PARIS: French Finance Minister Bruno Le Maire has vowed Paris will beat Frankfurt to become the EU’s main financial centre after Britain leaves, even as he acknowledged that the French capital is playing catch-up. “We will take the difficult decisions, we will lower French taxes, we will make our country more attractive. We will win the race,” Le Maire said in television interview.
Since the UK voted last year to abandon the EU, France has been fighting with Germany and Ireland to grab a part of the financial industry that plans to relocate out of London. But stiff rules on firing workers, high and volatile taxes have marred French efforts – it’s only five years since Francois Hollande came to power declaring that financiers were his enemies and slapped on a 75pc rate for top earners. As a result, Frankfurt has already won about twice as many relocation commitments from major banks as Paris. Le Maire announced late last month that he’ll scrap a tax on financial transactions next year, saying it was a deterrent to banks considering a move to Paris. President Emmanuel Macron has also pledged to gradually cut the corporate-tax rate to 25pc by the end of his term in 2022 from 33pc. The government is also boosting funding for more bilingual schools to make it easier for expatriates to adapt to French life.

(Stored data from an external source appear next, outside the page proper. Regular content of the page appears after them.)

-- ==== Sys2Proof/Machine/State.lean ====
section
/-!
DEFINITION. The state of the block (10_state.md rule R20), with the host's moves and the sensor's
answers as data beside it, why a step can stop, and the state after reset (70_reset_and_hazards.md
rule R291).
-/

namespace Sys2Proof.Machine

/-- The error kinds a command can end in (60_exceptions.md rule R261). -/
inductive Err where
  | busError | unsupportedChip | unknownSymbol | fieldOverflow | conversionTimeout
  | illegalCommand | sequenceError | readOnly
  deriving DecidableEq, Repr

/-- `SSTATE`; the source's `Configured` is `idle` or `converting` (43_controller.md rule R220). -/
inductive SState where
  | uninitialized | idle | converting
  deriving DecidableEq, Repr

/-- The operating modes (40_register_map_codec.md rule R126). -/
inductive Mode where
  | sleep | forced | normal
  deriving DecidableEq, Repr

/-- The values step S4 of a setup computes and its later steps use: the mode `m`, the wire mode's
code `cm`, and the codes `ct`, `cp`, `cs` (43_controller.md rule R221). -/
structure SetupCodes where
  m : Mode
  cm : Nat
  ct : Nat
  cp : Nat
  cs : Nat
  deriving DecidableEq, Repr

/-- The calibration store: the 16-bit pattern of each coefficient (10_state.md rule R36). -/
structure Coeffs where
  t1 : BitVec 16
  t2 : BitVec 16
  t3 : BitVec 16
  p1 : BitVec 16
  p2 : BitVec 16
  p3 : BitVec 16
  p4 : BitVec 16
  p5 : BitVec 16
  p6 : BitVec 16
  p7 : BitVec 16
  p8 : BitVec 16
  p9 : BitVec 16
  deriving DecidableEq, Repr

/-- The next atomic step of the running command. Every step but `decode` makes one transaction
(10_state.md rules R40, R41); a value its pseudocode computed in an earlier step comes with it
(DEDUCED, safe: log 20). -/
inductive Phase where
  /-- Everything before the first transaction. -/
  | decode
  /-- `REG_READ` step 4. -/
  | regRead
  /-- `REG_WRITE` step 6. -/
  | regWrite
  /-- `FIELD_READ` step 4. -/
  | fieldRead
  /-- `FIELD_WRITE` step 6, with `code`. -/
  | fieldModify (code : Nat)
  /-- `FIELD_WRITE` step 8, with `new`. -/
  | fieldWriteBack (new : Raw)
  /-- Setup step S6. -/
  | setupChipId (c : SetupCodes)
  /-- Setup step S7, the read. -/
  | setupCtrlRead (c : SetupCodes)
  /-- Setup step S7, the write of `v`. -/
  | setupCtrlWrite (c : SetupCodes) (v : Byte)
  /-- Setup step S8, the read. -/
  | setupConfigRead (c : SetupCodes)
  /-- Setup step S8, the write of `v`. -/
  | setupConfigWrite (c : SetupCodes) (v : Byte)
  /-- Setup step S9. -/
  | setupCal (c : SetupCodes)
  /-- Update step U3, the read. -/
  | triggerRead
  /-- Update step U3, the write of the byte. -/
  | triggerWrite (v : Byte)
  /-- Update step U4, one status read. -/
  | poll
  /-- Update step U5. -/
  | dataRead
  deriving DecidableEq, Repr

/-- `seq` (10_state.md rule R40). -/
inductive Seq where
  | idle
  | run (p : Phase)
  deriving DecidableEq, Repr

/-- The width of a host access (20_memory.md rules R61, R62). -/
inductive AccessWidth where
  | byte | half | word | double
  deriving DecidableEq, Repr

/-- A move of the world outside the block: the host's accesses and waits, block reset, and a pause
in which the sequencer makes one step (60_exceptions.md rule R277, DESIGN CHOICE, safe: log 2). -/
inductive HostOp where
  /-- A read at a byte offset of the window. -/
  | csrr (off : Byte) (width : AccessWidth)
  /-- A write at a byte offset of the window. -/
  | csrw (off : Byte) (width : AccessWidth) (v : Word)
  /-- The pseudo-operation `wait_idle` (30_encoding.md rule R101). -/
  | waitIdle
  /-- The host makes no access while the sequencer makes one step. -/
  | pause
  /-- Block reset is asserted (70_reset_and_hazards.md rule R290). -/
  | reset
  deriving DecidableEq, Repr

/-- Why the machine stops with a fault. -/
inductive Fault where
  /-- Raised by a command's meaning when `seq` names a step that the command does not have. No run
  reaches it (10_state.md rule R40; DEDUCED: log 13). Safe: the model stops where the block has no
  such state. -/
  | sequencerOffStep
  deriving DecidableEq, Repr

/-- What the model gives no meaning. -/
inductive Refusal where
  /-- Raised by `exec` for an instruction without a meaning. Safe. -/
  | notModelled (mnemonic : String)
  /-- Raised by a host access that is not 32 bits wide (20_memory.md rule R62: "refused"). Safe. -/
  | hostAccessWidth
  /-- Raised by a host access at an offset that is no multiple of 4 (20_memory.md rule R62:
  "refused"). Safe. -/
  | hostAccessMisaligned
  deriving DecidableEq, Repr

/-- All the state of 10_state.md rule R20, the bus history of 41_transport.md rule R151, and the
model's own fields: the parameters, the sensor's given answers, the host's moves and what its reads
returned. -/
structure State where
  /-- `SADDR[6:0]` (rule R24); the reserved bits do not exist (DEDUCED, safe: log 15). -/
  saddr : Addr7
  /-- `SCFG[24:0]` (rule R25); the reserved bits do not exist. -/
  scfg : BitVec 25
  /-- `ARG0` (rule R26). -/
  arg0 : Word
  /-- `ARG1`. -/
  arg1 : Word
  /-- `ARG2`. -/
  arg2 : Word
  /-- `ARG3`. -/
  arg3 : Word
  /-- `ERRINFO` (rule R27). -/
  errinfo : Word
  /-- `POLLCNT`, the number of status reads of the update cycle (rule R28). -/
  pollcnt : Nat
  /-- `RAW_T` (rule R29). -/
  rawT : BitVec 20
  /-- `RAW_P` (rule R29). -/
  rawP : BitVec 20
  /-- `RDATA`, the 192-bit data window (rule R30). -/
  rdata : Raw
  /-- `TEMP`, in °C (rule R31). -/
  temp : F64
  /-- `PRES`, in hPa (rule R31). -/
  pres : F64
  /-- `ALT`, in metres (rule R31). -/
  alt : F64
  /-- `RES` (rule R31). -/
  res : F64
  /-- `TFINE`, the carry (rule R37). -/
  tfine : F64
  /-- The calibration store (rule R36). -/
  cal : Coeffs
  /-- `CAL_VALID` (rule R36). -/
  calValid : Bool
  /-- `TFINE_VALID` (rule R37). -/
  tfineValid : Bool
  /-- `MEAS_VALID` (rule R38). -/
  measValid : Bool
  /-- `ALT_VALID` (rule R38). -/
  altValid : Bool
  /-- `STATUS.DONE` (rule R23). -/
  done : Bool
  /-- `STATUS.ERR` (rule R23). -/
  err : Bool
  /-- `STATUS.PERR`, sticky (rule R23). -/
  perr : Bool
  /-- `STATUS.ERRCODE`, `none` for code 0 (rule R23). -/
  errcode : Option Err
  /-- `SSTATE` (rule R35). -/
  sstate : SState
  /-- `ADDR_SEL` (rule R35). -/
  addrSel : Bool
  /-- `SEL_A7` (rule R35). -/
  selA7 : Addr7
  /-- `SMODE` (rule R35). -/
  smode : Mode
  /-- `seq` (rule R40). -/
  seq : Seq
  /-- `LCMD` (rule R40). -/
  lcmd : Word
  /-- `LARG0` (rule R40). -/
  larg0 : Word
  /-- `LARG1`. -/
  larg1 : Word
  /-- `LARG2`. -/
  larg2 : Word
  /-- `LARG3`. -/
  larg3 : Word
  /-- `LSADDR` (rule R40). -/
  lsaddr : Addr7
  /-- `LSCFG` (rule R40). -/
  lscfg : BitVec 25
  /-- The bus history `H`, newest first (41_transport.md rule R151). -/
  history : List BusEvent
  /-- The model's own: the parameters of 00_scope.md rule R6 (DESIGN CHOICE, unsafe: log 6). -/
  params : Params
  /-- The model's own: the sensor's next given answers (DESIGN CHOICE, safe: log 4). -/
  script : List Answer
  /-- The model's own: how many transactions the sensor has answered (DESIGN CHOICE, safe: log 5).
  -/
  answered : Nat
  /-- The model's own: the host's coming moves (DESIGN CHOICE, safe: log 2). -/
  host : List HostOp
  /-- The model's own: the offset and value of each read the host made, newest first (DESIGN
  CHOICE, safe: log 16). -/
  readLog : List (Byte × Word)
  deriving DecidableEq, Repr

/-- A store with every coefficient 0. -/
def Coeffs.zero : Coeffs :=
  { t1 := 0, t2 := 0, t3 := 0, p1 := 0, p2 := 0, p3 := 0, p4 := 0, p5 := 0, p6 := 0, p7 := 0,
    p8 := 0, p9 := 0 }

/-- The state after block reset for given parameters (70_reset_and_hazards.md rule R291); the
model's own fields are empty. -/
def State.resetWith (p : Params) : State :=
  { saddr := p.saddrReset, scfg := p.scfgReset, arg0 := 0, arg1 := 0, arg2 := 0, arg3 := 0,
    errinfo := 0, pollcnt := 0, rawT := 0, rawP := 0, rdata := 0,
    temp := 0, pres := 0, alt := 0, res := 0, tfine := 0,
    cal := Coeffs.zero, calValid := false, tfineValid := false, measValid := false,
    altValid := false, done := false, err := false, perr := false, errcode := none,
    sstate := .uninitialized, addrSel := false, selA7 := 0, smode := .sleep,
    seq := .idle, lcmd := 0, larg0 := 0, larg1 := 0, larg2 := 0, larg3 := 0,
    lsaddr := 0, lscfg := 0,
    history := [], params := p, script := [], answered := 0, host := [], readLog := [] }

/-- The machine right after reset, with the parameters at their defaults. -/
def State.reset : State := State.resetWith defaultParams

end Sys2Proof.Machine
end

Paris is hoping to lure 20,000 jobs from the UK as firms seek EU locations to secure continued market access to the bloc, according to Paris Europlace, France’s main financial lobby group. France is also bidding to make Paris the new home of the European Banking Authority (EBA). Ireland has also launched an EBA bid and the IDA says more than 15 financial institutions intend to move to or expand operations here, including JP Morgan, Bank of America, Citi and Legal & General.
HSBC, which has a French retail bank, has said it may relocate as many as 1,000 traders to the French capital, while banks including Standard Chartered and Nomura Holdings have picked Frankfurt. Deutsche Bank is preparing to move trading and investment-banking assets to its hometown. Paris is 29th on the Global Financial Centres Index by Z/Yen Group, just above Casablanca (30) and Dublin (33). London tops the list, followed by New York and Singapore. “Many banks, many investors, should be aware that France is changing,” Le Maire said, citing PSG’s record signing of Brazilian soccer star Neymar. “Tomorrow, France will be the place to be. Not just for Mr. Neymar, but for all investors.”